◆ Exercise instructions
Your answer should be the lines from the one containing "count (R192). -/" through the final line below, copied exactly.

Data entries
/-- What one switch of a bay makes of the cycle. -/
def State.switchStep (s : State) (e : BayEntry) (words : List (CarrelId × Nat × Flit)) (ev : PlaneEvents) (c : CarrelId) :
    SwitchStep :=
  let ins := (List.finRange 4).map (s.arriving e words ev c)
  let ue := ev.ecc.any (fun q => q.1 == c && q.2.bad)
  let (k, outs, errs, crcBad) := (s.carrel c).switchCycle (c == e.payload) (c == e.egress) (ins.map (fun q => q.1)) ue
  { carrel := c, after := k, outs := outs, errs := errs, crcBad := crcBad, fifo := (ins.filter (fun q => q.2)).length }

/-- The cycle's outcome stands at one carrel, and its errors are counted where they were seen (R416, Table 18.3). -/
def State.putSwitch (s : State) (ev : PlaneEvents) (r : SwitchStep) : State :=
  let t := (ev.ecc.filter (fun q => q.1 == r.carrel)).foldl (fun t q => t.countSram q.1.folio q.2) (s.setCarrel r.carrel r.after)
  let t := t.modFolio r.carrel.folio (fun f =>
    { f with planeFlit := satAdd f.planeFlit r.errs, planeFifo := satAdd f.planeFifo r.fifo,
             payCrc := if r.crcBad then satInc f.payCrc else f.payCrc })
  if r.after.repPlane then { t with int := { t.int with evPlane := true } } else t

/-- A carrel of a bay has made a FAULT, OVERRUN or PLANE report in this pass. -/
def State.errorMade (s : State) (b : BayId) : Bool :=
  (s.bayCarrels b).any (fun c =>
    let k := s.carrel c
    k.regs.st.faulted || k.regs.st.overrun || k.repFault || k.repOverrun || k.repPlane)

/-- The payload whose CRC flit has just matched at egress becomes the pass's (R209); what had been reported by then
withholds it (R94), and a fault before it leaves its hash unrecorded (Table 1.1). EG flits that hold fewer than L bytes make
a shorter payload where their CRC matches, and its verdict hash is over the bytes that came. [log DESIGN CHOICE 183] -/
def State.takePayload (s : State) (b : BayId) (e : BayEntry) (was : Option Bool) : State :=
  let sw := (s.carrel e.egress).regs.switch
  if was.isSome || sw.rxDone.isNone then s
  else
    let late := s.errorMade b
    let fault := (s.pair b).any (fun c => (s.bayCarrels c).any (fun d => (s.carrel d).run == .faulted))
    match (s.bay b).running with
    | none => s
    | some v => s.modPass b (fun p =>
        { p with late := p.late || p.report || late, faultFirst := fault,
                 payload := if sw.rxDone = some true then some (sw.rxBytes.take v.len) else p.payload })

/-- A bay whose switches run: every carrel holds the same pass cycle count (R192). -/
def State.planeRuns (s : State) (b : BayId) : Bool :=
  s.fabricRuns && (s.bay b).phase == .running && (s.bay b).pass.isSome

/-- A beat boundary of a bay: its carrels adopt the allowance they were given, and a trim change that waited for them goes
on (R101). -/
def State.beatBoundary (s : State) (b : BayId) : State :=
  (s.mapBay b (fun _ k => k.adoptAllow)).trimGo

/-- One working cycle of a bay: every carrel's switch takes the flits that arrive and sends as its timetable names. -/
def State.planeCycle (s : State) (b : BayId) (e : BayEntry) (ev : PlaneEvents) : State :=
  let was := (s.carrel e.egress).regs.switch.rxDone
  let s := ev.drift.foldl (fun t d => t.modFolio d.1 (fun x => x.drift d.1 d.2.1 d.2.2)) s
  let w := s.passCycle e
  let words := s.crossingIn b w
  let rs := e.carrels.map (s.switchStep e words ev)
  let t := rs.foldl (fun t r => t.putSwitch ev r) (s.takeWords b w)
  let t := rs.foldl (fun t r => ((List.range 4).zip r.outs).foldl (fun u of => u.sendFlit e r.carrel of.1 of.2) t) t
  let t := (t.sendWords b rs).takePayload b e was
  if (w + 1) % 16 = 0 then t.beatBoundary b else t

◆ Worked solution
/-- A bay whose switches run: every carrel holds the same pass cycle count (R192). -/
def State.planeRuns (s : State) (b : BayId) : Bool :=
  s.fabricRuns && (s.bay b).phase == .running && (s.bay b).pass.isSome

/-- A beat boundary of a bay: its carrels adopt the allowance they were given, and a trim change that waited for them goes
on (R101). -/
def State.beatBoundary (s : State) (b : BayId) : State :=
  (s.mapBay b (fun _ k => k.adoptAllow)).trimGo

/-- One working cycle of a bay: every carrel's switch takes the flits that arrive and sends as its timetable names. -/
def State.planeCycle (s : State) (b : BayId) (e : BayEntry) (ev : PlaneEvents) : State :=
  let was := (s.carrel e.egress).regs.switch.rxDone
  let s := ev.drift.foldl (fun t d => t.modFolio d.1 (fun x => x.drift d.1 d.2.1 d.2.2)) s
  let w := s.passCycle e
  let words := s.crossingIn b w
  let rs := e.carrels.map (s.switchStep e words ev)
  let t := rs.foldl (fun t r => t.putSwitch ev r) (s.takeWords b w)
  let t := rs.foldl (fun t r => ((List.range 4).zip r.outs).foldl (fun u of => u.sendFlit e r.carrel of.1 of.2) t) t
  let t := (t.sendWords b rs).takePayload b e was
  if (w + 1) % 16 = 0 then t.beatBoundary b else t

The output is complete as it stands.